[Stored data entries]
theorem witness_checks_and_tests_run :
    (∃ (s : State) (n : Nat), s.runs 0x16 = true ∧ s.core.now % 1024000 = 0 ∧ bitOf (s.core.reg R.CHECK_CFG.at) 0 = true ∧ s.core.ready = true ∧ s.core.checkActive = false ∧ (s.core.unitInUse 2).isSome = true ∧ s.core.checkTarget = some (.inr n) ∧ n < 256) ∧
    (∃ (s : State), s.runs 0x16 = true ∧ s.core.now % 1024000 = 0 ∧ bitOf (s.core.reg R.CHECK_CFG.at) 0 = true ∧ s.core.ready = true ∧ (s.core.checkActive = true ∨ s.core.unitInUse 2 = none ∨ s.core.checkTarget = none)) ∧
    (∃ (s : State), (s.core.now % 1024000 ≠ 0 ∨ bitOf (s.core.reg R.CHECK_CFG.at) 0 = false)) ∧
    (∃ (s : State) (n : Nat), s.runs 0x16 = true ∧ s.core.checkActive = true ∧ s.core.check.copied = false ∧ s.core.check.p + 32 ≤ s.core.now ∧ bitOf (s.core.reg R.CHECK_STATUS.at) 9 = false ∧ s.core.fld R.CHECK_STATUS.at 0 8 = n) ∧
    (∃ (s : State), (s.core.checkActive = false ∨ s.core.now < s.core.check.p + 32)) ∧
    (∃ (s : State) (n : Nat), s.runs 0x16 = true ∧ s.core.checkActive = true ∧ s.core.check.copied = true ∧ bitOf (s.core.reg R.CHECK_STATUS.at) 9 = false ∧ s.core.fld R.CHECK_STATUS.at 0 8 = n) ∧
    (∃ (s : State) (n : Nat) (u : Nat), s.runs 0x16 = true ∧ s.core.checkActive = true ∧ s.core.check.copied = true ∧ bitOf (s.core.reg R.CHECK_STATUS.at) 9 = false ∧ s.core.fld R.CHECK_STATUS.at 0 8 = n ∧ s.core.unitInUse 2 = some u) ∧
    (∃ (s : State), s.core.checkActive = false) ∧
    (∃ (s : State) (r : SteRun), s.runs 0x15 = true ∧ s.core.ste.run = some r ∧ s.core.sliceActive = false ∧ r.region < 0x400 ∧ s.core.regionReady r.region = true ∧ ((r.region < 272 → (s.core.unit r.region).use = 3)) ∧ r.slice < s.core.regionSlices r.region ∧ r.cut = false ∧ s.core.ste.nextAt ≤ s.core.now ∧ r.slice < 2 ^ 16) ∧
    (∃ (s : State), s.core.ste.run = none ∧ s.core.waitingUnit = none ∧ bitOf (s.core.reg R.STE_CFG.at) 12 = false) ∧
    (∃ (s : State) (r : SteRun), s.runs 0x15 = true ∧ s.core.ste.run = some r ∧ s.core.sliceActive = true ∧ r.took = false ∧ r.region < 0x400) ∧
    (∃ (s : State) (r : SteRun), s.runs 0x15 = true ∧ s.core.ste.run = some r ∧ s.core.sliceActive = true ∧ r.took = false ∧ r.region < 0x400 ∧ r.yields < 63) ∧
    (∃ (s : State), (s.core.ste.run = none ∨ s.core.sliceActive = false)) ∧
    (∃ (s : State) (r : SteRun) (x : SteResult), s.runs 0x15 = true ∧ s.core.ste.run = some r ∧ s.core.sliceActive = false ∧ r.region < 0x400 ∧ r.kind = 1 ∧ r.cut = false ∧ s.core.regionSlices r.region ≤ r.slice ∧ x.count = r.count ∧ x.waited = false ∧ r.yields < 64 ∧ x.sig = x.reference ∧ 272 ≤ r.region ∧ r.region < 0x1D0 ∧ r.host = true) ∧
    (∃ (s : State) (r : SteRun) (x : SteResult), s.runs 0x15 = true ∧ s.core.ste.run = some r ∧ s.core.sliceActive = false ∧ r.region < 0x400 ∧ r.kind = 1 ∧ r.cut = false ∧ s.core.regionSlices r.region ≤ r.slice ∧ x.count = r.count ∧ x.waited = false ∧ r.yields < 64 ∧ x.sig ≠ x.reference ∧ 0x160 ≤ r.region ∧ r.region < 0x1D0) ∧
    (∃ (s : State), s.core.ste.run = none) ∧
    (∃ (s : State), s.runs 0x15 = true ∧ s.core.ste.run = none ∧ s.core.steCheck (s.core.fld R.STE_STAGE.at 0 10) (s.core.fld R.STE_STAGE.at 12 2) (s.core.reg R.STE_STAGE_COUNT.at).toNat = 0) ∧
    (∃ (s : State), s.runs 0x15 = true ∧ s.core.steCheck (s.core.fld R.STE_STAGE.at 0 10) (s.core.fld R.STE_STAGE.at 12 2) (s.core.reg R.STE_STAGE_COUNT.at).toNat ≠ 0) ∧
    (∃ (s : State) (r : SteRun), s.runs 0x15 = true ∧ s.core.ste.run = some r ∧ r.host = true ∧ r.kind ≤ 2 ∧ r.region < 0x400 ∧ s.core.sliceActive = false) ∧
    (∃ (s : State) (h : CmdHead) (r : Nat) (n : Nat) (k : BitVec 8), s.core.ready = true ∧ s.core.ste.run = none ∧ s.core.steCheck r k.toNat n = 0 ∧ h.atEffect = true) ∧
    (∃ (s : State) (r : Nat) (n : Nat) (k : BitVec 8), s.core.ready = true ∧ s.core.steCheck r k.toNat n ≠ 0) ∧
    (∃ (s : State), s.core.ready = true ∧ s.core.hostRun = false) ∧
    (∃ (s : State) (h : CmdHead) (n : Fin 256), s.core.ready = true ∧ s.core.stState n = 3 ∧ bitOf (s.core.reg R.CHECK_CFG.at) 0 = true ∧ h.atEffect = true) ∧
    (∃ (s : State) (n : Fin 256), s.core.ready = true ∧ s.core.stState n ≠ 2 ∧ s.core.stState n ≠ 3) ∧
    (∃ (s : State), s.core.lc = 1 ∧ s.core.openStalls = []) ∧
    (∃ (s : State), s.core.lc = 0 ∧ s.core.openStalls = []) ∧
    (∃ (s : State), s.core.lc = 4) :=
  ⟨⟨{ core := { (fmStall 3 []).setUnit 9 2 0 with now := 1024000 } }, 5, by decide +kernel⟩,
   ⟨{ core := withRegs [] }, by decide +kernel⟩,
   ⟨{ core := { withRegs [] with now := 1024001 } }, by decide +kernel⟩,
   ⟨{ core := { fmStall 3 [(R.CHECK_STATUS.at, 0x105)] with now := 32 } }, 5, by decide +kernel⟩,
   ⟨{ core := { fmStall 3 [(R.CHECK_STATUS.at, 0x105)] with now := 31 } }, by decide +kernel⟩,
   ⟨{ core := { fmStall 0x23 [(R.CHECK_STATUS.at, 0x105)] with now := 321, check := { copied := true } } }, 5, by decide +kernel⟩,
   ⟨{ core := { (fmStall 0x23 [(R.CHECK_STATUS.at, 0x105)]).setUnit 9 2 0 with now := 321, check := { copied := true } } }, 5, 9, by decide +kernel⟩,
   ⟨{ core := withRegs [] }, by decide +kernel⟩,
   ⟨{ core := { (withRegs []).setUnit 271 3 0 with ste := { run := some { region := 271, kind := 2, count := 65536, host := true, slice := 47 } } } }, { region := 271, kind := 2, count := 65536, host := true, slice := 47 }, by decide +kernel⟩,
   ⟨{ core := withRegs [(R.STE_CFG.at, 0x180A2200)] }, by decide +kernel⟩,
   ⟨{ core := { withRegs [(R.STE_STATUS.at, 0x1200)] with ste := { run := some { region := 0x200, kind := 0, count := 65536, host := true } } } }, { region := 0x200, kind := 0, count := 65536, host := true }, by decide +kernel⟩,
   ⟨{ core := { withRegs [(R.STE_STATUS.at, 0x1200)] with ste := { run := some { region := 0x200, kind := 0, count := 65536, host := true, yields := 62 } } } }, { region := 0x200, kind := 0, count := 65536, host := true, yields := 62 }, by decide +kernel⟩,
   ⟨{ core := withRegs [] }, by decide +kernel⟩,
   ⟨{ core := { withRegs [(R.STE_CFG.at, 0x180A3000)] with ste := { run := some { region := 0x1CF, kind := 1, count := 65536, host := true, slice := 0 } } } }, { region := 0x1CF, kind := 1, count := 65536, host := true, slice := 0 }, { sig := 5, reference := 5 }, by decide +kernel⟩,
   ⟨{ core := { withRegs [(R.STE_CFG.at, 0x180A3000)] with ste := { run := some { region := 0x1CF, kind := 1, count := 65536, host := false, slice := 0 } } } }, { region := 0x1CF, kind := 1, count := 65536, host := false, slice := 0 }, { sig := 5, reference := 6 }, by decide +kernel⟩,
   ⟨{ core := withRegs [] }, by decide +kernel⟩,
   ⟨{ core := withRegs [(R.STE_STAGE.at, 0x1160), (R.STE_STAGE_COUNT.at, 0x100000), (R.STE_RESULT.at, 0xFF0002)] }, by decide +kernel⟩,
   ⟨{ core := withRegs [(R.STE_STAGE.at, 0x1160), (R.STE_STAGE_COUNT.at, 0x101000), (R.STE_RESULT.at, 0xFF0002)] }, by decide +kernel⟩,
   ⟨{ core := { withRegs [] with ste := { run := some { region := 0x1CF, kind := 1, count := 65536, host := true } } } }, { region := 0x1CF, kind := 1, count := 65536, host := true }, by decide +kernel⟩,
   ⟨{ core := withRegs [] }, { atEffect := true }, 0x10F, 0, 2, by decide +kernel⟩,
   ⟨{ core := withRegs [] }, 0x1D2, 0, 2, by decide +kernel⟩,
   ⟨{ core := withRegs [] }, by decide +kernel⟩,
   ⟨{ core := fmStall 3 [] }, { atEffect := true }, 5, by decide +kernel⟩,
   ⟨{ core := fmStall 1 [] }, 5, by decide +kernel⟩,
   ⟨{ core := { withRegs [(R.GRD_STATUS.at, 0x10)] with guard := { secrets := true } } }, by decide +kernel⟩,
   ⟨{ core := { withRegs [(R.GRD_STATUS.at, 0)] with guard := { secrets := true } } }, by decide +kernel⟩,
   ⟨{ core := withRegs [(R.GRD_STATUS.at, 0x40)] }, by decide +kernel⟩⟩
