-- ==== Sys2Proof/Syntax.lean ====
section
/-!
DEFINITION. The commands: one constructor per row of spec/opcode_table.json. An operand carries what the command takes
from outside the block (a register value, a fabric beat, what a die or a fabric answered) or which object it is
for; the docstrings give each row's rule and its summary in the spec's table.
-/

namespace Sys2Proof
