/-- The DMA of a half (11): registers, stream slots, token buckets, the master port's outstanding transactions and those that wait for it (R48), the
descriptor visits in progress, and the last bad mark written: its descriptor and STATUS. -/
structure Dma where
  respWait : Bool
  readback : Bool
  shareRd  : Nat
  shareWr  : Nat
  lateErr  : Bool
  badCnt   : Nat
  free     : Nat
  streams  : Tab Stream
  tokRd    : Nat
  tokWr    : Nat
  writes   : List MWrite
  reads    : List MRead
  waitWr   : List MWrite
  waitRd   : List MRead
  visits   : List Visit
  mark     : Option (Nat × Nat)
  deriving DecidableEq, Repr

/-- The DMA right after reset. -/
def Dma.reset (v : Variant) : Dma :=
  { respWait := false, readback := false, shareRd := 64, shareWr := 64, lateErr := false, badCnt := 0,
    free := Config.dmaLines v, streams := [], tokRd := 64, tokWr := 64, writes := [], reads := [], waitWr := [], waitRd := [], visits := [], mark := none }

/-- A protected memory (R459-R474): which words have their written flag set (R460: `allWritten` after a fill; which words a structure takes is not fixed by the spec), which are stored as poisoned, each with what it held, its counts and its scrubber. -/
structure Mem where
  allWritten : Bool
  poisoned   : List (Nat × MemHit)
  ce         : Nat
  ue         : Nat
  word       : Nat
  lastUe     : Bool
  valid      : Bool
  passes     : BitVec 32
  scrubAt    : Nat
  fillDone   : Bool
  deriving DecidableEq, Repr

/-- A memory right after a reset of the half: every written flag clear (R460). -/
def Mem.reset : Mem :=
  { allWritten := false, poisoned := [], ce := 0, ue := 0, word := 0, lastUe := false, valid := false,
    passes := 0, scrubAt := 0, fillDone := false }

/-- The memories of a half with their registers. -/
structure Mems where
  ueLimit  : Nat
  interval : Nat
  tab      : Tab Mem
  bankUe   : Tab Nat
  deriving DecidableEq, Repr

/-- The memories right after reset (R485). -/
def Mems.reset : Mems := { ueLimit := 2, interval := 1024, tab := [], bankUe := [] }

/-- The staging pool (R28-R30, R650): banks in service, the reserve size, the lowest number of free cells, and the holds. The cells that commands
use follow from their contexts. -/
structure Pool where
  live     : List Nat
  reserve  : Nat
  minFree  : Nat
  holds    : Tab Hold
  deriving DecidableEq, Repr

/-- The pool right after reset: every bank live, no reserve taken. -/
def Pool.reset (v : Variant) : Pool :=
  { live := List.range (Config.banks v), reserve := Config.reserveCells, minFree := Config.banks v * Config.bankCells,
    holds := [] }

/-! ### Gutters and interrupts -/

/-- An item of a gutter (R476): its number since half reset, its payload words, and which 64-bit words of it are poisoned, counted from its length word (R468). -/
structure Item where
  num    : Nat
  words  : List Word
  poison : List Nat
  deriving DecidableEq, Repr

# [Task description]
Print exactly the stretch of lines beginning with the one that holds "word (R468). -/" and ending at the last line above.

# [Solution to the problem]
/-- An item of a gutter (R476): its number since half reset, its payload words, and which 64-bit words of it are poisoned, counted from its length word (R468). -/
structure Item where
  num    : Nat
  words  : List Word
  poison : List Nat
  deriving DecidableEq, Repr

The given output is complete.